В 1947 году демобилизовали его вместе с другими сибиряками, но обратно собирались не все: кто остался в Белоруссии, кто по пути застрял в Москве.
Москву Копылов посмотрел, красивый, говорит, город, понравился, двух дней хватило — а дальше на иркутский поезд и к Байкалу. Домой.
— Ну, давай теперь телевизор посмотрим, что там новенького у нас!
Алексей Васильевич долго шарит за ящиком в поисках провода, бережно выключает музыкальный центр. Смотреть телевизор он не большой любитель, а музыку — военные песни, «Любэ» и, как он говорит, «Ленечку Утесова» слушает постоянно. Телевизор барахлит, Алексей Васильевич несколько раз стучит кулаком по крышке, и изображение проявляется: Владимир Путин долго идет по коридорам кремлевской резиденции к своей четвертой инаугурации на президентский срок.
— Что-то это не очень новенькое, — замечает Алексей Васильевич.
Он спрашивает, за кого я голосовала, а на ответный вопрос хитро подмигивает:
— Секрет! А ты чего ж тайну голосования не блюдешь!
Голосовал он, впрочем, привычно за коммунистов, хотя особенно теплых чувств к ним не испытывает и в партию не вступал.
— Я ж заместителем в Микояновском колхозе был, надо мной пять председателей сменилось — а я все сижу. Был бы партейный — точно был бы председателем!
Спрашиваю, чего б и не стать, действительно, председателем, Копылов опять подмигивает и говорит:
— А на хрена? — и добавляет. — Профилем я на Ульянова не особенно похож.
Алексей Васильевич имеет в виду фильм «Председатель» с Михаилом Ульяновым в главной роли, где фронтовик возвращается в родную деревню, разоренную войной, и налаживает там колхозную и семейную жизнь.
В родную деревню после войны Копылов не вернулся — райвоенком, к которому старший сержант явился с документами, сказал: «Чего тебе в той Курети, езжай на Ольхон, красота, отдохнешь». Что такое остров Ольхон, Копылов тогда не знал, хотя от Курети это меньше ста километров. Во-первых, не было никакой трассы в тридцатые годы, а во-вторых, было не в заводе куда-то ездить, в первый раз дальше райцентра Копылов выехал только с началом войны.
— Интересно мне стало, что за Ольхон такой и отдохнуть интересно! Я и отдохнул, — Копылов смеется. — 24 центнера с гектара надо было давать, а у меня девки в бригаде мал мала меньше и ни одного инструмента, ни косилок, ни молотилок, ничего! Я взял козу, поехал в Маломорец к буряту старому одному, торговался-торговался и уговорил его все же косилку мне выменять, дело пошло легче.
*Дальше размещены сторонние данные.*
theorem State.skewRun_service (s : State) (st : Stn) (t : Track) (d : Int) :
    (State.skewRun s st t d).service = s.service := by
  simp only [State.skewRun, State.modStn_service, State.raise_service, service_upd, foldl_service,
      State.modPort_service_upd, State.eachPort_service_upd, apply_ite State.service, ite_self,
      implies_true]

theorem State.rxStat_service (s : State) (st : Stn) (lane : Lane) (x : BitVec 5140) :
    (State.rxStat s st lane x).service = s.service := by
  simp only [State.rxStat, State.modStn_service, service_upd, foldl_service, State.modPort_service_upd,
      State.eachPort_service_upd, apply_ite State.service, ite_self, implies_true]

theorem State.rxFrame_service (s : State) (st : Stn) (lane : Lane) (line : RxFrame) :
    (State.rxFrame s st lane line).service = s.service := by
  simp only [State.rxFrame, State.modStn_service, State.rxStat_service, service_upd, foldl_service,
      State.modPort_service_upd, State.eachPort_service_upd, apply_ite State.service, ite_self,
      implies_true]

theorem State.quiesceGate_service (s : State) (st : Stn) : (State.quiesceGate s st).service = s.service := by
  simp only [State.quiesceGate, State.modStn_service, service_upd, foldl_service, State.modPort_service_upd,
      State.eachPort_service_upd, apply_ite State.service, ite_self, implies_true]

theorem State.container_service (s : State) (st : Stn) (slot : BitVec 16) :
    (State.container s st slot).service = s.service := by
  unfold State.container
  (repeat' split) <;> first
    | with_reducible rfl
    | (simp only [State.modStn_service, State.count_service, service_upd, foldl_service, State.modPort_service_upd,
      State.eachPort_service_upd, apply_ite State.service, ite_self, implies_true]; done)
    | (simp only [State.modStn_service, State.count_service, service_upd, foldl_service, State.modPort_service_upd,
      State.eachPort_service_upd, apply_ite State.service, ite_self, implies_true]
       (repeat' split) <;> first | with_reducible rfl | simp only [State.modStn_service, State.count_service, service_upd, foldl_service, State.modPort_service_upd,
      State.eachPort_service_upd, apply_ite State.service, ite_self, implies_true])

theorem State.laneDown_service (s : State) (st : Stn) (lane : Lane) : (State.laneDown s st lane).service = s.service := by
  simp only [State.laneDown, State.modStn_service, State.raise_service, service_upd, foldl_service,
      State.modPort_service_upd, State.eachPort_service_upd, apply_ite State.service, ite_self,
      implies_true]

theorem State.laneRetry_service (s : State) (st : Stn) (lane : Lane) : (State.laneRetry s st lane).service = s.service := by
  simp only [State.laneRetry, State.modStn_service, service_upd, foldl_service, State.modPort_service_upd,
      State.eachPort_service_upd, apply_ite State.service, ite_self, implies_true]

theorem State.servoTrace_service (s : State) (st : Stn) (ty : Nat) (w1 w2 : BitVec 64) :
    (State.servoTrace s st ty w1 w2).service = s.service := by
  simp only [State.servoTrace, State.modDie_service, State.trace_service, service_upd, foldl_service,
      State.modPort_service_upd, State.eachPort_service_upd, apply_ite State.service, ite_self,
      implies_true]

theorem State.aim_service (s : State) (st : Stn) (wrap : Nat) (ofs : Int) :
    (State.aim s st wrap ofs).service = s.service := by
  unfold State.aim
  rfl

theorem State.inhibitWrite_service (s : State) (st : Stn) : (State.inhibitWrite s st).service = s.service := by
  simp only [State.inhibitWrite, State.modStn_service, State.raise_service, service_upd, foldl_service,
      State.modPort_service_upd, State.eachPort_service_upd, apply_ite State.service, ite_self,
      implies_true]

theorem State.skewSample_service (s : State) (st : Stn) (f : Nat) (a b : Frame) (apply : BitVec 16) :
    (State.skewSample s st f a b apply).service = s.service := by
  simp only [State.skewSample, State.modStn_service, State.servoTrace_service, service_upd, foldl_service,
      State.modPort_service_upd, State.eachPort_service_upd, apply_ite State.service, ite_self,
      implies_true]

theorem State.lateralLoop_service (s : State) (st : Stn) : (State.lateralLoop s st).service = s.service := by
  unfold State.lateralLoop
  (repeat' split) <;> first
    | with_reducible rfl
    | (simp only [State.modStn_service, State.draw_service, State.count_service, State.servoTrace_service,
      State.inhibitWrite_service, State.skewSample_service, service_upd, foldl_service,
      State.modPort_service_upd, State.eachPort_service_upd, apply_ite State.service, ite_self,
      implies_true]; done)
    | (simp only [State.modStn_service, State.draw_service, State.count_service, State.servoTrace_service,
      State.inhibitWrite_service, State.skewSample_service, service_upd, foldl_service,
      State.modPort_service_upd, State.eachPort_service_upd, apply_ite State.service, ite_self,
      implies_true]
       (repeat' split) <;> first | with_reducible rfl | simp only [State.modStn_service, State.draw_service, State.count_service, State.servoTrace_service,
      State.inhibitWrite_service, State.skewSample_service, service_upd, foldl_service,
      State.modPort_service_upd, State.eachPort_service_upd, apply_ite State.service, ite_self,
      implies_true])

theorem State.seekSample_service (s : State) (st : Stn) (q : Seek) : (State.seekSample s st q).service = s.service := by
  unfold State.seekSample
  simp only []
  split
  · rw [State.skewSample_service]
    exact (State.modStn_service ..).trans rfl
  · exact (State.modStn_service ..).trans rfl

theorem State.lateral_service (s : State) (st : Stn) : (State.lateral s st).service = s.service := by
  unfold State.lateral
  simp only []
  split
  · exact State.lateralLoop_service ..
  · split
    · rfl
    · split
      · exact (State.lateralLoop_service ..).trans (State.modStn_service ..)
      · exact State.seekSample_service ..

theorem State.loseLpos_service (s : State) (st : Stn) : (State.loseLpos s st).service = s.service := by
  simp only [State.loseLpos, State.modStn_service, State.raise_service, State.unplace_service, service_upd,
      foldl_service, State.modPort_service_upd, State.eachPort_service_upd, apply_ite State.service,
      ite_self, implies_true]

theorem State.lposTake_service (s : State) (st : Stn) : (State.lposTake s st).service = s.service := by
  unfold State.lposTake
  rfl

theorem State.reel_service (s : State) (st : Stn) : (State.reel s st).service = s.service := by
  simp only [State.reel, State.modStn_service, State.draw_service, State.count_service,
      State.servoTrace_service, service_upd, foldl_service, State.modPort_service_upd,
      State.eachPort_service_upd, apply_ite State.service, ite_self, implies_true]

theorem State.auxSample_service (s : State) (st : Stn) : (State.auxSample s st).service = s.service := by
  simp only [State.auxSample, State.modStn_service, State.draw_service, State.count_service, service_upd,
      foldl_service, State.modPort_service_upd, State.eachPort_service_upd, apply_ite State.service,
      ite_self, implies_true]

theorem State.kappa_service (s : State) (st : Stn) (takeUp : Bool) (len : Nat) :
    (State.kappa s st takeUp len).service = s.service := by
  simp only [State.kappa, State.modStn_service, State.draw_service, State.raise_service, service_upd,
      foldl_service, State.modPort_service_upd, State.eachPort_service_upd, apply_ite State.service,
      ite_self, implies_true]

theorem State.serveSeek_service (s : State) (st : Stn) : (State.serveSeek s st).service = s.service := by
  unfold State.serveSeek
  (repeat' split) <;> first
    | with_reducible rfl
    | (simp only [State.modStn_service, State.rampTo_service, State.runBack_service, State.aim_service, service_upd,
      foldl_service, State.modPort_service_upd, State.eachPort_service_upd, apply_ite State.service,
      ite_self, implies_true]; done)
    | (simp only [State.modStn_service, State.rampTo_service, State.runBack_service, State.aim_service, service_upd,
      foldl_service, State.modPort_service_upd, State.eachPort_service_upd, apply_ite State.service,
      ite_self, implies_true]
       (repeat' split) <;> first | with_reducible rfl | simp only [State.modStn_service, State.rampTo_service, State.runBack_service, State.aim_service, service_upd,
      foldl_service, State.modPort_service_upd, State.eachPort_service_upd, apply_ite State.service,
      ite_self, implies_true])

theorem State.leaveQuiet_service (s : State) : (State.leaveQuiet s).service = s.service := by
  simp only [State.leaveQuiet, State.modStn_service, State.closeLoops_service, service_upd, foldl_service,
      State.modPort_service_upd, State.eachPort_service_upd, apply_ite State.service, ite_self,
      implies_true]

theorem State.gapLon_service (s : State) (c : HostCmd) : (State.gapLon s c).service = s.service := by
  unfold State.gapLon
  rfl

theorem State.modRec_service (s : State) (st : Stn) (lon : Nat) (f : Rec → Rec) :
    (State.modRec s st lon f).service = s.service := by
  unfold State.modRec
  rfl

theorem State.powerStops_service (s : State) : (State.powerStops s).service = s.service := by
  simp only [State.powerStops, State.controlledStop_service, service_upd, foldl_service,
      State.modPort_service_upd, State.eachPort_service_upd, apply_ite State.service, ite_self,
      implies_true]

theorem State.quietStn_service (s : State) (st : Stn) : (State.quietStn s st).service = s.service := by
  simp only [State.quietStn, State.modStn_service, State.openLoops_service, service_upd, foldl_service,
      State.modPort_service_upd, State.eachPort_service_upd, apply_ite State.service, ite_self,
      implies_true]

theorem State.dropArea_service (s : State) (st : Stn) (g : Gath) : (State.dropArea s st g).service = s.service := by
  simp only [State.dropArea, State.modStn_service, service_upd, foldl_service, State.modPort_service_upd,
      State.eachPort_service_upd, apply_ite State.service, ite_self, implies_true]

theorem State.scrubPage_service (s : State) (place : PageAddr) (l : PageLine) (detail : Nat) :
    (State.scrubPage s place l detail).service = s.service := by
  simp only [State.scrubPage, State.raise_service, State.elogPage_service, State.countCorrected_service,
      State.schedule_service, State.hardFault_service, State.writePage_service, service_upd,
      foldl_service, State.modPort_service_upd, State.eachPort_service_upd, apply_ite State.service,
      ite_self, implies_true]

theorem State.endReading_service (s : State) (st : Stn) : (State.endReading s st).service = s.service := by
  simp only [State.endReading, State.modStn_service, State.controlledStop_service, service_upd, foldl_service,
      State.modPort_service_upd, State.eachPort_service_upd, apply_ite State.service, ite_self,
      implies_true]

theorem State.reported_service (s : State) (d : Done) : (State.reported s d).service = s.service := by
  simp only [State.reported, State.modRec_service, service_upd, foldl_service, State.modPort_service_upd,
      State.eachPort_service_upd, apply_ite State.service, ite_self, implies_true]

theorem State.enterE4_service (s : State) : (State.enterE4 s).service = s.service := by
  simp only [State.enterE4, State.eachStn_service, service_upd, foldl_service, State.modPort_service_upd,
      State.eachPort_service_upd, apply_ite State.service, ite_self, implies_true]

theorem State.tryE4_service (s : State) : (State.tryE4 s).service = s.service := by
  simp only [State.tryE4, State.enterE4_service, service_upd, foldl_service, State.modPort_service_upd,
      State.eachPort_service_upd, apply_ite State.service, ite_self, implies_true]

theorem State.tryExit_service (s : State) : (State.tryExit s).service = s.service := by
  unfold State.tryExit
  (repeat' split) <;> simp only [State.tryE4_service, service_upd, foldl_service, State.modPort_service_upd,
      State.eachPort_service_upd, apply_ite State.service, ite_self, implies_true]

theorem State.quiesceStn_service (s : State) (st : Stn) : (State.quiesceStn s st).service = s.service := by
  unfold State.quiesceStn
  (repeat' split) <;> first
    | with_reducible rfl
    | (simp only [State.modStn_service, State.unplace_service, State.quiesceGate_service, service_upd, foldl_service,
      State.modPort_service_upd, State.eachPort_service_upd, apply_ite State.service, ite_self,
      implies_true]; done)
    | (simp only [State.modStn_service, State.unplace_service, State.quiesceGate_service, service_upd, foldl_service,
      State.modPort_service_upd, State.eachPort_service_upd, apply_ite State.service, ite_self,
      implies_true]
       (repeat' split) <;> first | with_reducible rfl | simp only [State.modStn_service, State.unplace_service, State.quiesceGate_service, service_upd, foldl_service,
      State.modPort_service_upd, State.eachPort_service_upd, apply_ite State.service, ite_self,
      implies_true])

theorem State.warmStart_service (s : State) : (State.warmStart s).service = s.service := by
  simp only [State.warmStart, State.quiesceStn_service, service_upd, foldl_service, State.modPort_service_upd,
      State.eachPort_service_upd, apply_ite State.service, ite_self, implies_true]

theorem State.warmSource_service (s : State) (src : ResetSource) : (State.warmSource s src).service = s.service := by
  unfold State.warmSource
  (repeat' split) <;> simp only [State.warmStart_service, service_upd, foldl_service, State.modPort_service_upd,
      State.eachPort_service_upd, apply_ite State.service, ite_self, implies_true]

theorem State.loseBuf_service (s : State) (h : BitVec 32) (b : Buf) : (State.loseBuf s h b).service = s.service := by
  unfold State.loseBuf
  (repeat' split) <;> simp only [State.modStn_service, State.dropArea_service, service_upd, foldl_service,
      State.modPort_service_upd, State.eachPort_service_upd, apply_ite State.service, ite_self,
      implies_true]
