-- ==== Sys2Proof/Laws/Standing.lean ====
section
/-!
SUPPORT. The operations that leave the standing of every station of the package alone: one lemma for each, in the order in which they are built on
one another.
-/
set_option linter.all false

namespace Sys2Proof.Machine

/-- An update of any field that is no part of the standing of every station. -/
theorem standing_upd (s : State) (pending : List Instr) (clock : Nat) (fresh : Nat) (out : List Out) (rst : ResetCtl) (ledger : Ledger) (boot : Boot) (vault : Vault) (supply : Supply) (thermal : Thermal) (pinsSet : Bool) (mem : List Host.Cell) (hbm : Vector Stack 4) (dies : Vector Die 2) (stores : Vector Store 10) (stnMap : BitVec 8) (locks : List Lock) (mntCnt : BitVec 32) (ucieDown : Bool) (migs : List MigJob) (test : Option TestRun) (power : Power) (blkRst : List BlkReset) (tap : Tap) :
    State.standing ⟨pending, clock, fresh, out, rst, ledger, boot, vault, supply, thermal, pinsSet, mem, hbm, dies, stores, s.ports, s.stns, stnMap, locks, mntCnt, ucieDown, migs, test, power, blkRst, tap⟩ = s.standing := rfl

/-- A fold of operations that leave the standing of every station alone. -/
theorem foldl_standing {β : Type} (f : State → β → State) (h : ∀ a x, (f a x).standing = a.standing) (l : List β) (s : State) :
    (l.foldl f s).standing = s.standing := by
  induction l generalizing s with
  | nil => rfl
  | cons x r ih => exact (ih _).trans (h _ _)

/-- The same of a fold that gathers something beside the state. -/
theorem foldl_fst_standing {α β : Type} (f : State × α → β → State × α) (h : ∀ a x, (f a x).1.standing = a.1.standing) (l : List β)
    (a : State × α) : (l.foldl f a).1.standing = a.1.standing := by
  induction l generalizing a with
  | nil => rfl
  | cons x r ih => exact (ih _).trans (h _ _)

/-- A choice between two operations that leave the standing of every station alone. -/
theorem ite_standing {c : Prop} [Decidable c] {a b s : State} (ha : a.standing = s.standing) (hb : b.standing = s.standing) :
    (if c then a else b).standing = s.standing := by
  split
  · exact ha
  · exact hb

theorem State.modPort_standing (s : State) (p : Port) (f : HostPort → HostPort) : (s.modPort p f).standing = s.standing := rfl
theorem State.eachPort_standing (s : State) (f : Port → HostPort → HostPort) : (s.eachPort f).standing = s.standing := rfl
/-- A change of a station that leaves the standing of every station alone. -/
theorem State.modStn_standing (s : State) (t : Stn) (f : Station → Station) (h : ∀ x, Station.standing (f x) = Station.standing x) :
    (s.modStn t f).standing = s.standing := by
  simp only [State.standing, State.modStn, vmod_map _ _ _ _ h]

/-- A change of the other fields of a station. -/
theorem Station.standing_upd (x : Station) (wgate : Bool) (men : Bool) (link : Link) (servo : Servo) (speed : Speed) (write : Write) (readSide : Recall) (mount : Option Mount) (ctx : Option VolCtx) (resumes : Bool) (mountCmd : Option CmdRef) :
    Station.standing ⟨wgate, men, link, servo, speed, write, readSide, mount, ctx, x.faults, x.inReset, x.stabled, x.broken, resumes, x.latency, mountCmd⟩ = Station.standing x := rfl
theorem Station.modLink_standing (x : Station) (f : Link → Link) : Station.standing (x.modLink f) = Station.standing x := rfl
theorem Station.modServo_standing (x : Station) (f : Servo → Servo) : Station.standing (x.modServo f) = Station.standing x := rfl
theorem Station.modSpeed_standing (x : Station) (f : Speed → Speed) : Station.standing (x.modSpeed f) = Station.standing x := rfl
theorem Station.modWrite_standing (x : Station) (f : Write → Write) : Station.standing (x.modWrite f) = Station.standing x := rfl
theorem Station.modRecall_standing (x : Station) (f : Recall → Recall) : Station.standing (x.modRecall f) = Station.standing x := rfl
theorem Station.modCtx_standing (x : Station) (f : VolCtx → VolCtx) : Station.standing (x.modCtx f) = Station.standing x := rfl
theorem State.modStn_standing_upd (s : State) (t : Stn) (wgate : Station → Bool) (men : Station → Bool) (link : Station → Link) (servo : Station → Servo) (speed : Station → Speed) (write : Station → Write) (readSide : Station → Recall) (mount : Station → Option Mount) (ctx : Station → Option VolCtx) (resumes : Station → Bool) (mountCmd : Station → Option CmdRef) :
    (s.modStn t fun x => ⟨wgate x, men x, link x, servo x, speed x, write x, readSide x, mount x, ctx x, x.faults, x.inReset, x.stabled, x.broken, resumes x, x.latency, mountCmd x⟩).standing = s.standing :=
  State.modStn_standing _ _ _ (fun _ => rfl)

theorem State.modStn_modLink_standing (s : State) (t : Stn) (g : Station → Link → Link) : (s.modStn t fun x => x.modLink (g x)).standing = s.standing :=
  State.modStn_standing _ _ _ (fun _ => rfl)

theorem State.modStn_modServo_standing (s : State) (t : Stn) (g : Station → Servo → Servo) : (s.modStn t fun x => x.modServo (g x)).standing = s.standing :=
  State.modStn_standing _ _ _ (fun _ => rfl)

theorem State.modStn_modSpeed_standing (s : State) (t : Stn) (g : Station → Speed → Speed) : (s.modStn t fun x => x.modSpeed (g x)).standing = s.standing :=
  State.modStn_standing _ _ _ (fun _ => rfl)

theorem State.modStn_modWrite_standing (s : State) (t : Stn) (g : Station → Write → Write) : (s.modStn t fun x => x.modWrite (g x)).standing = s.standing :=
  State.modStn_standing _ _ _ (fun _ => rfl)

theorem State.modStn_modRecall_standing (s : State) (t : Stn) (g : Station → Recall → Recall) : (s.modStn t fun x => x.modRecall (g x)).standing = s.standing :=
  State.modStn_standing _ _ _ (fun _ => rfl)

theorem State.modStn_modCtx_standing (s : State) (t : Stn) (g : Station → VolCtx → VolCtx) : (s.modStn t fun x => x.modCtx (g x)).standing = s.standing :=
  State.modStn_standing _ _ _ (fun _ => rfl)

theorem State.eachStn_standing (s : State) (f : Stn → Station → Station) (h : ∀ t x, Station.standing (f t x) = Station.standing x) :
    (s.eachStn f).standing = s.standing :=
  foldl_standing (fun a t => a.modStn t (f t)) (fun a t => State.modStn_standing a t _ (h t)) allStns s

theorem State.modDie_standing (s : State) (d : DieId) (f : Die → Die) : (s.modDie d f).standing = s.standing := rfl
theorem State.modStack_standing (s : State) (k : Fin 4) (f : Stack → Stack) : (s.modStack k f).standing = s.standing := rfl
theorem State.modStore_standing (s : State) (k : Fin 10) (f : Store → Store) : (s.modStore k f).standing = s.standing := rfl
theorem State.emit_standing (s : State) (o : Out) : (s.emit o).standing = s.standing := rfl
theorem State.draw_standing (s : State) : s.draw.2.standing = s.standing := rfl
theorem State.drawBytes_standing (s : State) (n : Nat) : (s.drawBytes n).2.standing = s.standing := rfl
theorem State.eachDie_standing (s : State) (f : DieId → Die → Die) : (s.eachDie f).standing = s.standing := rfl

theorem State.putTrace_standing (s : State) (d : DieId) (q : Fin 4) (words : List (BitVec 64)) :
    (State.putTrace s d q words).1.standing = s.standing := by
  unfold State.putTrace
  (repeat' split) <;> first
    | with_reducible rfl
    | (simp only [State.modDie_standing, Station.modLink_standing, Station.modServo_standing,
      Station.modSpeed_standing, Station.modWrite_standing, Station.modRecall_standing,
      Station.modCtx_standing, Station.standing_upd, State.modStn_standing_upd, State.eachStn_standing,
      apply_ite Station.standing, State.modStn_modLink_standing, State.modStn_modServo_standing,
      State.modStn_modSpeed_standing, State.modStn_modWrite_standing, State.modStn_modRecall_standing,
      State.modStn_modCtx_standing, standing_upd, foldl_standing, State.modPort_standing,
      State.eachPort_standing, apply_ite State.standing, ite_self, implies_true]; done)
    | (simp only [State.modDie_standing, Station.modLink_standing, Station.modServo_standing,
      Station.modSpeed_standing, Station.modWrite_standing, Station.modRecall_standing,
      Station.modCtx_standing, Station.standing_upd, State.modStn_standing_upd, State.eachStn_standing,
      apply_ite Station.standing, State.modStn_modLink_standing, State.modStn_modServo_standing,
      State.modStn_modSpeed_standing, State.modStn_modWrite_standing, State.modStn_modRecall_standing,
      State.modStn_modCtx_standing, standing_upd, foldl_standing, State.modPort_standing,
      State.eachPort_standing, apply_ite State.standing, ite_self, implies_true]
       (repeat' split) <;> first | with_reducible rfl | simp only [State.modDie_standing, Station.modLink_standing, Station.modServo_standing,
      Station.modSpeed_standing, Station.modWrite_standing, Station.modRecall_standing,
      Station.modCtx_standing, Station.standing_upd, State.modStn_standing_upd, State.eachStn_standing,
      apply_ite Station.standing, State.modStn_modLink_standing, State.modStn_modServo_standing,
      State.modStn_modSpeed_standing, State.modStn_modWrite_standing, State.modStn_modRecall_standing,
      State.modStn_modCtx_standing, standing_upd, foldl_standing, State.modPort_standing,
      State.eachPort_standing, apply_ite State.standing, ite_self, implies_true])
Наладив дела своей бригады, Алексей наладил и семейную жизнь — женился на Марии, Маше, своей «баушке».
Вишневый жигуль Копылова несется с холма, кажется, прямо в Байкал по дороге, больше похожей на терку. Сначала Алексей Васильевич долго пытался его завести, потом сам толкал, в конце концов удалось раскочегарить подсевший аккумулятор. Из-под колес рассыпаются евражки, малые суслики, Алексей Васильевич лихо крутит руль, объезжая ямы и невысокие сосны, он явно доволен и тем, что машина завелась, и тем, что я побаиваюсь и прошу ехать медленнее.
— Ну че ты, че ты, прям как баушка моя! Она мне только на шестидесяти ехать разрешала, чуть надбавишь, сразу так «Ле-ша! Шестьдесят!» — так я спидометр рукой прикрывал и дальше на ста, а сам говорю: «Ма-ша! Как обещал, так и еду!»
Я смотрю на спидометр, но скорость заметить не успеваю, Копылов моментально прикрывает его ладонью, второй рукой резко выкручивает руль, чтобы не сбить очередного евражку, глупым столбиком застывшего на дороге.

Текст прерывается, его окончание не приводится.